Race and Mortality in Hemodialysis Patients in Brazil
Afiliação
(1) Unit of Clinical Epidemiology and Evidence Based Medicine, Professor Edgard Santos University Hospital, Federal University of Bahia, Salvador, BA, Brazil.
(2) Graduate Program of Medicine and Health, School of Medicine, Federal University of Bahia, Salvador, BA, Brazil.
(3) Arbor Research Collaborative for Health, Ann Arbor, MI.
(4) Clínica do Rim e Hipertensão (CLINIRIM), Salvador, BA, Brazil.
(5) Clínica NEPHRON, Salvador, BA, Brazil.
(6) Department of Life Sciences, State University of Bahia, Salvador, BA, Brazil.
(7) Institute of Nephrology and Dialysis (INED), Salvador, BA, Brazil.
(8) Center for the Study of Racism, Social Justice & Health, School and Public Health, University of California, Los Angeles, CA.
(9) Sanford School of Public Policy, Duke University, Durham, NC.
(10)Department of Internal Medicine, Federal University of Bahia, Salvador, BA, Brazil.
Resumo
Rationale & objective: Studies in the United States and United Kingdom generally report better survival for Black than White patients undergoing maintenance hemodialysis, a finding not explained by differences in sociodemographics or comorbid conditions. It is not clear if such findings can be generalized to other countries. We investigated the association between race and mortality among a Black, White, and Mixed-Race sample of maintenance hemodialysis patients in Salvador, Brazil. Study design: Prospective cohort study. Baseline data collection from July 1, 2005 through December 31, 2010. The follow-up period ended on December 31, 2017. Setting & participants: The Prospective Study of the Prognosis of Chronic Hemodialysis Patients (PROHEMO) is a cohort of 1,501 patients from 4 dialysis units in Salvador, Brazil. Predictor: Race categorized as White (12.9%), Mixed-Race (62.4%), and Black (24.8%), using White as the reference category. Outcome: Survival. Analytical approach: Using Cox regression models, we tested the association between race and mortality, with adjustments for age, sex, social factors, laboratory results, and comorbid conditions. Results: The mean age was 49 years for Black and Mixed-Race patients and 55 years for White patients. In a Cox model adjusted for age, mortality did not differ between Black and White patients (HR, 1.10; 95% CI, 0.66-1.83) or between Mixed-Race and White patients (HR, 1.00; 95% CI, 0.65-1.54). Adjustment for sociodemographics and comorbid conditions had minimal impact on these results. Limitations: Potential residual confounding and lack of adjustment for time-varying variables.
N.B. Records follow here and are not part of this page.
/-- A read of array `k` of core `c`: the error that it meets is logged, and its offset and number of bits are the answer. -/
def State.readArray (s : State) (c k lo n ctx : Nat) : State × Option (Nat × Bool) :=
  match (s.injectors c k).findSome? fun d => ((s.core d).upset k lo n).map fun e => (d, e) with
  | none => (s, none)
  | some (d, off, two) =>
    ((s.modCore d fun x => x.dropUpset k lo n).logArray (if k = 9 then c / 64 * 64 else c) k off ctx two (syndrome off), some (off, two))

/-- A record enters its die's ring, or waits until one is consumed. -/
def State.pushFlt (s : State) (die : Nat) (r : FltRec) (q : Requester) : State :=
  let g := s.ring die
  if g.full || !g.waiting.isEmpty then s.setRing die { g with waiting := g.waiting ++ [(r, q)] }
  else s.writeFlt die r q

/-- A record is posted; one of uncorrectable data at an address quarantines its frame. -/
def State.postFlt (s : State) (die : Nat) (r : FltRec) (q : Requester) : State :=
  (if r.kind = 4 then ((s.quarantine r.addr).disarm r.addr).logBad r.addr r.ctx else s).pushFlt die r q

/-- The records that waited are posted while there is room. -/
def State.drainFlt (s : State) (die : Nat) : Nat → State
  | 0 => s
  | n + 1 =>
    let g := s.ring die
    match g.waiting with
    | [] => s
    | (r, q) :: rest =>
      if g.full then s else ((s.setRing die { g with waiting := rest }).writeFlt die r q).drainFlt die n

/-! ### Partitions (R207, R210) -/

/-- ACC.PART from the two partitions. -/
def accPartWord (base0 cnt0 base1 cnt1 : Nat) : Word :=
  BitVec.ofNat 64 (base0 + cnt0 * 2 ^ 5 + base1 * 2 ^ 16 + cnt1 * 2 ^ 21)

/-- The first tile and the count of a bank's partition. -/
def accPartOf (w : Word) (b : Nat) : Nat × Nat :=
  if b = 0 then (bitsN w.toNat 0 5, bitsN w.toNat 5 6) else (bitsN w.toNat 16 5, bitsN w.toNat 21 6)

/-- The launch of a task. -/
def State.launch (s : State) (l : Nat) : Launch := Tab.get {} s.launches l

def State.setLaunch (s : State) (l : Nat) (x : Launch) : State := { s with launches := Tab.set {} s.launches l x }

def State.modLaunch (s : State) (l : Nat) (f : Launch → Launch) : State := s.setLaunch l (f (s.launch l))

/-- The partitions for the banks as they are occupied: a task alone holds C0 to C31; one of no tiles starts at C0. -/
def State.setPart (s : State) (c : Nat) : State :=
  let x := s.core c
  let w :=
    if x.bank0.state = .empty then
      (if x.bank1.state = .empty then accPartWord 0 32 0 0 else accPartWord 0 0 0 32)
    else if x.bank1.state = .empty then accPartWord 0 32 0 0
    else
      let n0 := (s.launch x.bank0.task.launch).nest.accn
      let n1 := (s.launch x.bank1.task.launch).nest.accn
      accPartWord 0 n0 ((32 - n1) % 32) n1
  s.setCore c { x with cregs := { x.cregs with accPart := w } }

/-! ### Release of what a task holds -/

/-- The slabs that the writes of a result have taken. -/
def takenBy (l : List Write) : List Nat :=
  (l.map fun w => match w with
    | .slabsHeld t => t
    | .park _ (.slab k) _ => [k]
    | _ => []).flatten

/-- The slabs a bank's names, parked registers and operations in flight hold. -/
def Bank.slabsHeld (b : Bank) : List Nat :=
  (b.regs.m.map fun e => e.2.slabs).flatten ++
  (b.parked.filterMap fun e => match e.2 with
    | .slab k => some k
    | _ => none) ++
  ((b.pipe.pend ++ b.pipe.latches).map fun p => takenBy p.writes).flatten ++
  ((b.pipe.vars.filter fun v => !v.dropped).map fun v => takenBy (v.writes.getD [])).flatten

/-- Slabs return to the pool. -/
def Core.freeSlabs (x : Core) (l : List Nat) : Core :=
  { x with slabUse := l.foldl (fun t k => Tab.set 0 t k 0) x.slabUse }

/-- The speculative address registers are discarded (R47). -/
def Core.noSpec (x : Core) : Core := { x with spec := [], specPc := none }
def State.noSpec (s : State) (c : Nat) : State := s.modCore c Core.noSpec

/-- The bank is empty: its slabs return, its partition goes to the other bank; what its task's address stream had computed is
discarded (R47). -/
def State.emptyBank (s : State) (c b : Nat) : State :=
  let y := s.bankAt c b
  (((if (s.core c).cur % 2 = b then s.noSpec c else s).modCore c fun x =>
    { (x.freeSlabs y.slabsHeld).setBank b { pipe := { clk := y.pipe.clk, nextIssue := y.pipe.clk } } with
      direct := x.direct.map fun d => if d.bank = b ∧ ¬ d.orphan then { d with varId := 0, orphan := true, launch := y.task.launch } else d
      orphans := x.orphans ++ (y.pipe.vars.filter fun v => v.kind == .writeback && !v.kept).map fun v => (y.task.launch, v) }).setPart c)

/-- A task has ended: its launch counts it (R108, R219, R222). -/
def State.taskEnded (s : State) (l wid : Nat) : State :=
  s.modLaunch l fun x => { x with live := x.live - 1, ended := x.ended ++ [wid] }

/-- What a killed task has not yet got started is discarded: its cards that have not started, its schedules whose start
waits, on every core and die on which it ran (R287, R345). -/
def State.dropWork (s : State) (l wid : Nat) : State :=
  let own (k : Card) : Bool := !k.started && k.status == none && k.launch == l && k.wid == wid
  let keep (g : Engine) : Engine := { g with cards := g.cards.filter fun k => !own k }
  let n := (s.cores.map fun e => ((e.2.cpe0.cards ++ e.2.cpe1.cards).filter own).length).foldl (· + ·) 0
  let mine (q : LStart) : Bool := match q.src with
    | .push _ _ la w _ _ _ => la == l && w == wid
    | .sched .. => false
  let m := (s.cles.map fun e => (e.2.startQ.filter mine).length).foldl (· + ·) 0
  let s1 := s.cores.foldl (fun u e => if (e.2.cpe0.cards ++ e.2.cpe1.cards).any own then
    u.modCore e.1 fun x => { x with cpe0 := keep x.cpe0, cpe1 := keep x.cpe1 } else u) s
  let s2 := { s1 with cles := s1.cles.map fun (e : Nat × Cle) => (e.1, { e.2 with startQ := e.2.startQ.filter fun q => !mine q }) }
  s2.modLaunch l fun y => { y with jobs := y.jobs - n - m }

/-- A task is killed (R382): what it had not committed is discarded, its slabs and tiles are freed, a record of kind 7
names the cause. -/
def State.killTask (s : State) (c b cause : Nat) : State :=
  let y := s.bankAt c b
  if y.state = .empty then s
  else
    let s1 := ((s.emptyBank c b).taskEnded y.task.launch y.task.wid).dropWork y.task.launch y.task.wid
    let s2 := s1.modLaunch y.task.launch fun x =>
      { x with killed := x.killed + 1, firstCause := if x.killed = 0 then cause else x.firstCause }
    s2.postFlt (c / 64) { kind := 7, info := cause, ctx := y.cregs.ctxid.toNat, addr := reportAddr, core := c, unit := b } .none

/-- A task of the launch is gone and counts as killed, with a record of kind 7 on a die's ring. -/
def State.killedAway (s : State) (lid wid cause ctx die core unit : Nat) : State :=
  (((s.taskEnded lid wid).dropWork lid wid).modLaunch lid fun x =>
    { x with killed := x.killed + 1, firstCause := if x.killed = 0 then cause else x.firstCause }).postFlt die
    { kind := 7, info := cause, ctx := ctx, addr := reportAddr, core := core, unit := unit } .none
Conclusions: Contrary to studies in the United States and United Kingdom, we did not find racial difference in mortality among patients in our Brazilian setting who were being treated by maintenance hemodialysis. These results underscore the importance of investigating racial differences in mortality among patients undergoing maintenance hemodialysis in different populations and countries.